## Work order
The expected response is a copy of every line in the entries below that includes the word "torn".

START Dataset records

-- ==== Sys2Proof/Machine/Recording.lean ====
section
/-! DEFINITION. The meanings of the event recorder's and the stud book's commands (R436 to R441). -/

namespace Sys2Proof.Machine

/-! ## Events (R438, R439, R455) -/

/-- The instances of each kind that has more than one (the chapters' event tables). -/
def kindInstances : List (Nat × Nat) :=
  [(35, 4), (64, 4), (65, 4), (66, 4), (71, 4), (96, 16), (97, 16), (98, 16), (128, 4), (129, 4), (130, 4), (131, 4),
   (132, 4), (133, 4), (134, 4), (135, 4), (136, 4), (160, 4), (165, 16), (193, 20), (194, 20), (206, 2)] ++
  [(225, 4), (257, 8), (260, 8), (320, 8), (321, 8), (326, 8), (352, 16), (353, 16), (354, 16), (355, 16), (356, 16),
   (357, 16), (416, 32), (417, 32), (418, 32), (419, 32), (480, 24), (512, 8), (610, 8), (611, 8), (708, 32), (768, 5), (769, 4)]

/-- Is an event code one that the tables list (R455)? The others serve no code and raise nothing. -/
def assigned (code : Nat) : Bool :=
  (kindSeverities.lookup (code / 32)).isSome && decide (code % 32 < (kindInstances.lookup (code / 32)).getD 1)

/-- EVENT_RAISED (R438): an occurrence of a code, with its payload. -/
def doEventRaised (code : Nat) (payload : List Nat) (s : State) : State :=
  if awake s ∧ assigned code then raise s code payload else s

def execEventRaised (code : Nat) (payload : List Nat) (s : State) : Out3 := .next (doEventRaised code payload s)

/-- SUMMARY_RECORD (R439): suppressed occurrences, no record for 1 s, and a token. -/
def doSummaryRecord (code : Nat) (s : State) : State :=
  if awake s ∧ 0 < s.recd.suppressed.get code 0 ∧ 1000000 ≤ s.since (s.recd.lastRec.get code 0) ∧ hasToken s code then
    let t := record s code [] true [] (severity code)
    if t.recd.studLost = s.recd.studLost then t else occur t 0x5020 [t.recd.studLost] []
  else s

def execSummaryRecord (code : Nat) (s : State) : Out3 := .next (doSummaryRecord code s)

/-! ## The stud book (R440, R441) -/

/-- STB_NEXT and the two positions; NEXT 0 until the scan. -/
def studNext (s : State) : Nat := s.rd64 R.STB_NEXTL R.STB_NEXTH
def studPos (s : State) (copy : Nat) : Nat := if copy = 0 then s.rd R.STB_POSA else s.rd R.STB_POSB
def setStudPos (s : State) (copy off : Nat) : State := if copy = 0 then s.wr R.STB_POSA off else s.wr R.STB_POSB off

/-- The offset of the slot that follows, around a copy. -/
def studAfter (s : State) (copy off : Nat) : Nat :=
  studBase s copy + (off - studBase s copy + 64) % (64 * studSlots s)

/-- The bytes of a keeper sector. -/
def sectorBytes (s : State) : Nat := 2 ^ s.kpf.sfdpSector

/-- The sector that follows the one at `off`, around a copy. -/
def nextSector (s : State) (copy off : Nat) : Nat :=
  let n := sectorBytes s
  studBase s copy + ((off - studBase s copy) / n * n + n) % (64 * studSlots s)

/-- Does a scan of one copy find the slot after its highest entry torn? Position, and the torn slot's offset. -/
def scanCopy (s : State) (copy : Nat) : Nat × Option Nat :=
  let first := match studHighest s copy with
    | some (slot, _) => studAfter s copy (studOff s copy slot)
    | none => studBase s copy
  let slot := (first - studBase s copy) / 64
  if !studErased s copy slot && !studValid s copy slot then (studAfter s copy first, some first) else (first, none)

/-- STUDBOOK_SCAN (R441): the highest STBSEQ h; a torn slot behind it is skipped, and the next entry is h + 2. -/
def doStudbookScan (s : State) : State :=
  if awake s ∧ s.running 3 ∧ studNext s = 0 then
    let h := max ((studHighest s 0).map (·.2) |>.getD 0) ((studHighest s 1).map (·.2) |>.getD 0)
    let a := scanCopy s 0
    let b := scanCopy s 1
    let torn := a.2.isSome || b.2.isSome
    let t := setStudPos (setStudPos s 0 a.1) 1 b.1
    let t := t.wr64 R.STB_NEXTL R.STB_NEXTH (h + (if torn then 2 else 1))
    let t := match a.2 with | some o => raise t 0x5000 [0, o, h + 1] | none => t
    match b.2 with | some o => raise t 0x5000 [1, o, h + 1] | none => t
  else s

def execStudbookScan (s : State) : Out3 := .next (doStudbookScan s)

/-- STUDBOOK_APPEND (R440): the oldest queued entry goes to copy A, then to copy B; where it enters a sector, the erase of the
next one begins. -/
def doStudbookAppend (s : State) : State :=
  match s.recd.studQ with
  | [] => s
  | e :: rest =>
    if awake s ∧ s.running 3 ∧ !s.kpf.erasing ∧ studNext s ≠ 0 then
      let bs := studBytes e (studNext s)
      let a := studPos s 0
      let b := studPos s 1
      let t := kprog (kprog s a bs) b bs
      let enters := decide ((a - studBase s 0) % sectorBytes s = 0) || decide ((b - studBase s 1) % sectorBytes s = 0)
      let t : State := { t with recd := { t.recd with studQ := rest }, kpf := { t.kpf with erasing := enters } }
      let t := setStudPos (setStudPos t 0 (studAfter s 0 a)) 1 (studAfter s 1 b)
      t.wr64 R.STB_NEXTL R.STB_NEXTH (studNext s + 1)
    else s

def execStudbookAppend (s : State) : Out3 := .next (doStudbookAppend s)

/-- STUDBOOK_SECTOR_ERASE_DONE (R440): the sectors ahead of both positions are erased. -/
def doStudbookSectorEraseDone (s : State) : State :=
  if s.kpf.erasing then
    let n := sectorBytes s
    let last := fun c => studBase s c + (studPos s c - studBase s c + 64 * studSlots s - 64) % (64 * studSlots s)
    let t := kerase (kerase s (nextSector s 0 (last 0)) n) (nextSector s 1 (last 1)) n
    { t with kpf := { t.kpf with erasing := false } }
  else s

def execStudbookSectorEraseDone (s : State) : Out3 := .next (doStudbookSectorEraseDone s)

end Sys2Proof.Machine
end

END Dataset records

## Task solution
/-- Does a scan of one copy find the slot after its highest entry torn? Position, and the torn slot's offset. -/
/-- STUDBOOK_SCAN (R441): the highest STBSEQ h; a torn slot behind it is skipped, and the next entry is h + 2. -/
    let torn := a.2.isSome || b.2.isSome
    let t := t.wr64 R.STB_NEXTL R.STB_NEXTH (h + (if torn then 2 else 1))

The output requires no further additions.